The second component was the development of a new behavior based on random trial and error. Animals would wiggle their limbs around in all sorts of crazy ways. This new behavior enabled animals to try out all sorts of activities, most of which were spastic, but a few of which might prove useful.

The third component was a new system for wiring together neurons into a nervous system. Instead of having every connection planned in advance, the DNA simply programmed neurons to connect to just about everything they could reach. In other words, animals were born (or hatched) with an overconnected nervous system.

We have names for the first two components: learning and play. By playing at moving around, animals were able to teach themselves how to run, walk, gallop, trot, and so on. Learning and play were invented simultaneously, as two parts of the same development. It’s ironic, isn’t it, that nowadays we wonder whether play can be used to improve learning when in fact, play and learning are really two sides of the same evolutionary coin.

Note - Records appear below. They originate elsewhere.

/-! ### `State.count` -/

@[simp] theorem State.count_pending (s : State) (f : Fld) (n : Nat) : (s.count f n).pending = s.pending := by cases s; rfl
@[simp] theorem State.count_cyc (s : State) (f : Fld) (n : Nat) : (s.count f n).cyc = s.cyc := by cases s; rfl
@[simp] theorem State.count_regs0 (s : State) (f : Fld) (n : Nat) : (s.count f n).regs0 = s.regs0 := by cases s; rfl
@[simp] theorem State.count_free (s : State) (f : Fld) (n : Nat) : (s.count f n).free = s.free := by cases s; rfl
@[simp] theorem State.count_bus (s : State) (f : Fld) (n : Nat) : (s.count f n).bus = s.bus := by cases s; rfl
@[simp] theorem State.count_mem (s : State) (f : Fld) (n : Nat) : (s.count f n).mem = s.mem := by cases s; rfl
@[simp] theorem State.count_nvm (s : State) (f : Fld) (n : Nat) : (s.count f n).nvm = s.nvm := by cases s; rfl
@[simp] theorem State.count_recReqs (s : State) (f : Fld) (n : Nat) : (s.count f n).recReqs = s.recReqs := by cases s; rfl
@[simp] theorem State.count_arch (s : State) (f : Fld) (n : Nat) : (s.count f n).arch = s.arch := by cases s; rfl
@[simp] theorem State.count_clk (s : State) (f : Fld) (n : Nat) : (s.count f n).clk = s.clk := by cases s; rfl
@[simp] theorem State.count_ic (s : State) (f : Fld) (n : Nat) : (s.count f n).ic = s.ic := by cases s; rfl
@[simp] theorem State.count_ports (s : State) (f : Fld) (n : Nat) : (s.count f n).ports = s.ports := by cases s; rfl
@[simp] theorem State.count_hall (s : State) (f : Fld) (n : Nat) : (s.count f n).hall = s.hall := by cases s; rfl
@[simp] theorem State.count_sub (s : State) (f : Fld) (n : Nat) : (s.count f n).sub = s.sub := by cases s; rfl
@[simp] theorem State.count_al (s : State) (f : Fld) (n : Nat) : (s.count f n).al = s.al := by cases s; rfl
@[simp] theorem State.count_aq (s : State) (f : Fld) (n : Nat) : (s.count f n).aq = s.aq := by cases s; rfl
@[simp] theorem State.count_ds (s : State) (f : Fld) (n : Nat) : (s.count f n).ds = s.ds := by cases s; rfl
@[simp] theorem State.count_ln (s : State) (f : Fld) (n : Nat) : (s.count f n).ln = s.ln := by cases s; rfl
@[simp] theorem State.count_pb (s : State) (f : Fld) (n : Nat) : (s.count f n).pb = s.pb := by cases s; rfl
@[simp] theorem State.count_lg (s : State) (f : Fld) (n : Nat) : (s.count f n).lg = s.lg := by cases s; rfl
@[simp] theorem State.count_du (s : State) (f : Fld) (n : Nat) : (s.count f n).du = s.du := by cases s; rfl
@[simp] theorem State.count_cl (s : State) (f : Fld) (n : Nat) : (s.count f n).cl = s.cl := by cases s; rfl
@[simp] theorem State.count_ev (s : State) (f : Fld) (n : Nat) : (s.count f n).ev = s.ev := by cases s; rfl
@[simp] theorem State.count_tg (s : State) (f : Fld) (n : Nat) : (s.count f n).tg = s.tg := by cases s; rfl
@[simp] theorem State.count_vis (s : State) (f : Fld) (n : Nat) : (s.count f n).vis = s.vis := by cases s; rfl
@[simp] theorem State.count_ks (s : State) (f : Fld) (n : Nat) : (s.count f n).ks = s.ks := by cases s; rfl
@[simp] theorem State.count_elec (s : State) (f : Fld) (n : Nat) : (s.count f n).elec = s.elec := by cases s; rfl
@[simp] theorem State.count_boot (s : State) (f : Fld) (n : Nat) : (s.count f n).boot = s.boot := by cases s; rfl
@[simp] theorem State.count_pr (s : State) (f : Fld) (n : Nat) : (s.count f n).pr = s.pr := by cases s; rfl

/-! ### `State.inc` -/

@[simp] theorem State.inc_pending (s : State) (f : Fld) : (s.inc f).pending = s.pending := by cases s; rfl
@[simp] theorem State.inc_cyc (s : State) (f : Fld) : (s.inc f).cyc = s.cyc := by cases s; rfl
@[simp] theorem State.inc_regs0 (s : State) (f : Fld) : (s.inc f).regs0 = s.regs0 := by cases s; rfl
@[simp] theorem State.inc_free (s : State) (f : Fld) : (s.inc f).free = s.free := by cases s; rfl
@[simp] theorem State.inc_bus (s : State) (f : Fld) : (s.inc f).bus = s.bus := by cases s; rfl
@[simp] theorem State.inc_mem (s : State) (f : Fld) : (s.inc f).mem = s.mem := by cases s; rfl
@[simp] theorem State.inc_nvm (s : State) (f : Fld) : (s.inc f).nvm = s.nvm := by cases s; rfl
@[simp] theorem State.inc_recReqs (s : State) (f : Fld) : (s.inc f).recReqs = s.recReqs := by cases s; rfl
@[simp] theorem State.inc_arch (s : State) (f : Fld) : (s.inc f).arch = s.arch := by cases s; rfl
@[simp] theorem State.inc_clk (s : State) (f : Fld) : (s.inc f).clk = s.clk := by cases s; rfl
@[simp] theorem State.inc_ic (s : State) (f : Fld) : (s.inc f).ic = s.ic := by cases s; rfl
@[simp] theorem State.inc_ports (s : State) (f : Fld) : (s.inc f).ports = s.ports := by cases s; rfl
@[simp] theorem State.inc_hall (s : State) (f : Fld) : (s.inc f).hall = s.hall := by cases s; rfl
@[simp] theorem State.inc_sub (s : State) (f : Fld) : (s.inc f).sub = s.sub := by cases s; rfl
@[simp] theorem State.inc_al (s : State) (f : Fld) : (s.inc f).al = s.al := by cases s; rfl
@[simp] theorem State.inc_aq (s : State) (f : Fld) : (s.inc f).aq = s.aq := by cases s; rfl
@[simp] theorem State.inc_ds (s : State) (f : Fld) : (s.inc f).ds = s.ds := by cases s; rfl
@[simp] theorem State.inc_ln (s : State) (f : Fld) : (s.inc f).ln = s.ln := by cases s; rfl
@[simp] theorem State.inc_pb (s : State) (f : Fld) : (s.inc f).pb = s.pb := by cases s; rfl
@[simp] theorem State.inc_lg (s : State) (f : Fld) : (s.inc f).lg = s.lg := by cases s; rfl
@[simp] theorem State.inc_du (s : State) (f : Fld) : (s.inc f).du = s.du := by cases s; rfl
@[simp] theorem State.inc_cl (s : State) (f : Fld) : (s.inc f).cl = s.cl := by cases s; rfl
@[simp] theorem State.inc_ev (s : State) (f : Fld) : (s.inc f).ev = s.ev := by cases s; rfl
@[simp] theorem State.inc_tg (s : State) (f : Fld) : (s.inc f).tg = s.tg := by cases s; rfl
@[simp] theorem State.inc_vis (s : State) (f : Fld) : (s.inc f).vis = s.vis := by cases s; rfl
@[simp] theorem State.inc_ks (s : State) (f : Fld) : (s.inc f).ks = s.ks := by cases s; rfl
@[simp] theorem State.inc_elec (s : State) (f : Fld) : (s.inc f).elec = s.elec := by cases s; rfl
@[simp] theorem State.inc_boot (s : State) (f : Fld) : (s.inc f).boot = s.boot := by cases s; rfl
@[simp] theorem State.inc_pr (s : State) (f : Fld) : (s.inc f).pr = s.pr := by cases s; rfl

/-! ### `State.flag` -/

@[simp] theorem State.flag_pending (s : State) (f : Fld) : (s.flag f).pending = s.pending := by cases s; rfl
@[simp] theorem State.flag_cyc (s : State) (f : Fld) : (s.flag f).cyc = s.cyc := by cases s; rfl
@[simp] theorem State.flag_regs0 (s : State) (f : Fld) : (s.flag f).regs0 = s.regs0 := by cases s; rfl
@[simp] theorem State.flag_free (s : State) (f : Fld) : (s.flag f).free = s.free := by cases s; rfl
@[simp] theorem State.flag_bus (s : State) (f : Fld) : (s.flag f).bus = s.bus := by cases s; rfl
@[simp] theorem State.flag_mem (s : State) (f : Fld) : (s.flag f).mem = s.mem := by cases s; rfl
@[simp] theorem State.flag_nvm (s : State) (f : Fld) : (s.flag f).nvm = s.nvm := by cases s; rfl
@[simp] theorem State.flag_recReqs (s : State) (f : Fld) : (s.flag f).recReqs = s.recReqs := by cases s; rfl
@[simp] theorem State.flag_arch (s : State) (f : Fld) : (s.flag f).arch = s.arch := by cases s; rfl
@[simp] theorem State.flag_clk (s : State) (f : Fld) : (s.flag f).clk = s.clk := by cases s; rfl
@[simp] theorem State.flag_ic (s : State) (f : Fld) : (s.flag f).ic = s.ic := by cases s; rfl
@[simp] theorem State.flag_ports (s : State) (f : Fld) : (s.flag f).ports = s.ports := by cases s; rfl
@[simp] theorem State.flag_hall (s : State) (f : Fld) : (s.flag f).hall = s.hall := by cases s; rfl
@[simp] theorem State.flag_sub (s : State) (f : Fld) : (s.flag f).sub = s.sub := by cases s; rfl
@[simp] theorem State.flag_al (s : State) (f : Fld) : (s.flag f).al = s.al := by cases s; rfl
@[simp] theorem State.flag_aq (s : State) (f : Fld) : (s.flag f).aq = s.aq := by cases s; rfl
@[simp] theorem State.flag_ds (s : State) (f : Fld) : (s.flag f).ds = s.ds := by cases s; rfl
@[simp] theorem State.flag_ln (s : State) (f : Fld) : (s.flag f).ln = s.ln := by cases s; rfl
@[simp] theorem State.flag_pb (s : State) (f : Fld) : (s.flag f).pb = s.pb := by cases s; rfl
@[simp] theorem State.flag_lg (s : State) (f : Fld) : (s.flag f).lg = s.lg := by cases s; rfl
@[simp] theorem State.flag_du (s : State) (f : Fld) : (s.flag f).du = s.du := by cases s; rfl
@[simp] theorem State.flag_cl (s : State) (f : Fld) : (s.flag f).cl = s.cl := by cases s; rfl
@[simp] theorem State.flag_ev (s : State) (f : Fld) : (s.flag f).ev = s.ev := by cases s; rfl
@[simp] theorem State.flag_tg (s : State) (f : Fld) : (s.flag f).tg = s.tg := by cases s; rfl
@[simp] theorem State.flag_vis (s : State) (f : Fld) : (s.flag f).vis = s.vis := by cases s; rfl
@[simp] theorem State.flag_ks (s : State) (f : Fld) : (s.flag f).ks = s.ks := by cases s; rfl
@[simp] theorem State.flag_elec (s : State) (f : Fld) : (s.flag f).elec = s.elec := by cases s; rfl
@[simp] theorem State.flag_boot (s : State) (f : Fld) : (s.flag f).boot = s.boot := by cases s; rfl
@[simp] theorem State.flag_pr (s : State) (f : Fld) : (s.flag f).pr = s.pr := by cases s; rfl

/-! ### `State.setBitsEv` -/

@[simp] theorem State.setBitsEv_pending (s : State) (a m : Nat) : (s.setBitsEv a m).pending = s.pending := by cases s; rfl
@[simp] theorem State.setBitsEv_cyc (s : State) (a m : Nat) : (s.setBitsEv a m).cyc = s.cyc := by cases s; rfl
@[simp] theorem State.setBitsEv_regs0 (s : State) (a m : Nat) : (s.setBitsEv a m).regs0 = s.regs0 := by cases s; rfl
@[simp] theorem State.setBitsEv_free (s : State) (a m : Nat) : (s.setBitsEv a m).free = s.free := by cases s; rfl
@[simp] theorem State.setBitsEv_bus (s : State) (a m : Nat) : (s.setBitsEv a m).bus = s.bus := by cases s; rfl
@[simp] theorem State.setBitsEv_mem (s : State) (a m : Nat) : (s.setBitsEv a m).mem = s.mem := by cases s; rfl
@[simp] theorem State.setBitsEv_nvm (s : State) (a m : Nat) : (s.setBitsEv a m).nvm = s.nvm := by cases s; rfl
@[simp] theorem State.setBitsEv_recReqs (s : State) (a m : Nat) : (s.setBitsEv a m).recReqs = s.recReqs := by cases s; rfl
@[simp] theorem State.setBitsEv_arch (s : State) (a m : Nat) : (s.setBitsEv a m).arch = s.arch := by cases s; rfl
@[simp] theorem State.setBitsEv_clk (s : State) (a m : Nat) : (s.setBitsEv a m).clk = s.clk := by cases s; rfl
@[simp] theorem State.setBitsEv_ic (s : State) (a m : Nat) : (s.setBitsEv a m).ic = s.ic := by cases s; rfl
@[simp] theorem State.setBitsEv_ports (s : State) (a m : Nat) : (s.setBitsEv a m).ports = s.ports := by cases s; rfl
@[simp] theorem State.setBitsEv_hall (s : State) (a m : Nat) : (s.setBitsEv a m).hall = s.hall := by cases s; rfl
@[simp] theorem State.setBitsEv_sub (s : State) (a m : Nat) : (s.setBitsEv a m).sub = s.sub := by cases s; rfl
@[simp] theorem State.setBitsEv_al (s : State) (a m : Nat) : (s.setBitsEv a m).al = s.al := by cases s; rfl
@[simp] theorem State.setBitsEv_aq (s : State) (a m : Nat) : (s.setBitsEv a m).aq = s.aq := by cases s; rfl
@[simp] theorem State.setBitsEv_ds (s : State) (a m : Nat) : (s.setBitsEv a m).ds = s.ds := by cases s; rfl
@[simp] theorem State.setBitsEv_ln (s : State) (a m : Nat) : (s.setBitsEv a m).ln = s.ln := by cases s; rfl
@[simp] theorem State.setBitsEv_pb (s : State) (a m : Nat) : (s.setBitsEv a m).pb = s.pb := by cases s; rfl
@[simp] theorem State.setBitsEv_lg (s : State) (a m : Nat) : (s.setBitsEv a m).lg = s.lg := by cases s; rfl
@[simp] theorem State.setBitsEv_du (s : State) (a m : Nat) : (s.setBitsEv a m).du = s.du := by cases s; rfl
@[simp] theorem State.setBitsEv_cl (s : State) (a m : Nat) : (s.setBitsEv a m).cl = s.cl := by cases s; rfl
@[simp] theorem State.setBitsEv_ev (s : State) (a m : Nat) : (s.setBitsEv a m).ev = s.ev := by cases s; rfl
@[simp] theorem State.setBitsEv_tg (s : State) (a m : Nat) : (s.setBitsEv a m).tg = s.tg := by cases s; rfl
@[simp] theorem State.setBitsEv_vis (s : State) (a m : Nat) : (s.setBitsEv a m).vis = s.vis := by cases s; rfl
@[simp] theorem State.setBitsEv_ks (s : State) (a m : Nat) : (s.setBitsEv a m).ks = s.ks := by cases s; rfl
@[simp] theorem State.setBitsEv_elec (s : State) (a m : Nat) : (s.setBitsEv a m).elec = s.elec := by cases s; rfl
@[simp] theorem State.setBitsEv_boot (s : State) (a m : Nat) : (s.setBitsEv a m).boot = s.boot := by cases s; rfl
@[simp] theorem State.setBitsEv_pr (s : State) (a m : Nat) : (s.setBitsEv a m).pr = s.pr := by cases s; rfl

/-! ### `State.setVf` -/

@[simp] theorem State.setVf_pending (s : State) (v : Nat) (f : Vf) : (s.setVf v f).pending = s.pending := by cases s; rfl
@[simp] theorem State.setVf_cyc (s : State) (v : Nat) (f : Vf) : (s.setVf v f).cyc = s.cyc := by cases s; rfl
@[simp] theorem State.setVf_regs (s : State) (v : Nat) (f : Vf) : (s.setVf v f).regs = s.regs := by cases s; rfl
@[simp] theorem State.setVf_regs0 (s : State) (v : Nat) (f : Vf) : (s.setVf v f).regs0 = s.regs0 := by cases s; rfl
@[simp] theorem State.setVf_evc (s : State) (v : Nat) (f : Vf) : (s.setVf v f).evc = s.evc := by cases s; rfl
@[simp] theorem State.setVf_free (s : State) (v : Nat) (f : Vf) : (s.setVf v f).free = s.free := by cases s; rfl
@[simp] theorem State.setVf_bus (s : State) (v : Nat) (f : Vf) : (s.setVf v f).bus = s.bus := by cases s; rfl
@[simp] theorem State.setVf_mem (s : State) (v : Nat) (f : Vf) : (s.setVf v f).mem = s.mem := by cases s; rfl
@[simp] theorem State.setVf_nvm (s : State) (v : Nat) (f : Vf) : (s.setVf v f).nvm = s.nvm := by cases s; rfl
@[simp] theorem State.setVf_recReqs (s : State) (v : Nat) (f : Vf) : (s.setVf v f).recReqs = s.recReqs := by cases s; rfl
@[simp] theorem State.setVf_arch (s : State) (v : Nat) (f : Vf) : (s.setVf v f).arch = s.arch := by cases s; rfl
@[simp] theorem State.setVf_clk (s : State) (v : Nat) (f : Vf) : (s.setVf v f).clk = s.clk := by cases s; rfl
@[simp] theorem State.setVf_ic (s : State) (v : Nat) (f : Vf) : (s.setVf v f).ic = s.ic := by cases s; rfl
@[simp] theorem State.setVf_ports (s : State) (v : Nat) (f : Vf) : (s.setVf v f).ports = s.ports := by cases s; rfl
@[simp] theorem State.setVf_hall (s : State) (v : Nat) (f : Vf) : (s.setVf v f).hall = s.hall := by cases s; rfl
@[simp] theorem State.setVf_sub (s : State) (v : Nat) (f : Vf) : (s.setVf v f).sub = s.sub := by cases s; rfl
@[simp] theorem State.setVf_al (s : State) (v : Nat) (f : Vf) : (s.setVf v f).al = s.al := by cases s; rfl
@[simp] theorem State.setVf_aq (s : State) (v : Nat) (f : Vf) : (s.setVf v f).aq = s.aq := by cases s; rfl
@[simp] theorem State.setVf_ds (s : State) (v : Nat) (f : Vf) : (s.setVf v f).ds = s.ds := by cases s; rfl
@[simp] theorem State.setVf_ln (s : State) (v : Nat) (f : Vf) : (s.setVf v f).ln = s.ln := by cases s; rfl
@[simp] theorem State.setVf_pb (s : State) (v : Nat) (f : Vf) : (s.setVf v f).pb = s.pb := by cases s; rfl
@[simp] theorem State.setVf_lg (s : State) (v : Nat) (f : Vf) : (s.setVf v f).lg = s.lg := by cases s; rfl
@[simp] theorem State.setVf_du (s : State) (v : Nat) (f : Vf) : (s.setVf v f).du = s.du := by cases s; rfl
@[simp] theorem State.setVf_cl (s : State) (v : Nat) (f : Vf) : (s.setVf v f).cl = s.cl := by cases s; rfl
@[simp] theorem State.setVf_ev (s : State) (v : Nat) (f : Vf) : (s.setVf v f).ev = s.ev := by cases s; rfl
@[simp] theorem State.setVf_tg (s : State) (v : Nat) (f : Vf) : (s.setVf v f).tg = s.tg := by cases s; rfl
@[simp] theorem State.setVf_ks (s : State) (v : Nat) (f : Vf) : (s.setVf v f).ks = s.ks := by cases s; rfl
@[simp] theorem State.setVf_elec (s : State) (v : Nat) (f : Vf) : (s.setVf v f).elec = s.elec := by cases s; rfl
@[simp] theorem State.setVf_boot (s : State) (v : Nat) (f : Vf) : (s.setVf v f).boot = s.boot := by cases s; rfl
@[simp] theorem State.setVf_pr (s : State) (v : Nat) (f : Vf) : (s.setVf v f).pr = s.pr := by cases s; rfl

Aside: this view of learning and play isn’t really that unorthodox: it’s just a neurological analog of what genes do in natural selection. Accidental mutations generate variations in the genes, and those variations are tested against the demands of the environment, rejecting the mutations that don’t help, and preferring the mutations that do help. In the neurological analog of this process, play generates the variations in locomotor behavior, which are then tested, not against the environment per se, but against the animal’s expectations of efficient and speedy movement. Play is the random generator used to refine the connections in the nervous system. The two primary differences between the two systems are 1) that the genetic evolutionary process requires many generations to function, while the neuronal evolutionary process -- again, what we call learning -- takes place over a time scale of days to months; and 2) that the evaluation of effectiveness is external (the environment) in the case of genes, but internal in the case of neurons -- there’s an internal evaluation process that decides whether the creature is moving well.

I therefore maintain that learning and play developed to take fullest advantage of the opportunities offered by multiple gaits. Once the basic technology of learning and play was in place, it was applied to many other areas of mammalian behavior. This process, of course, required millions of years to develop.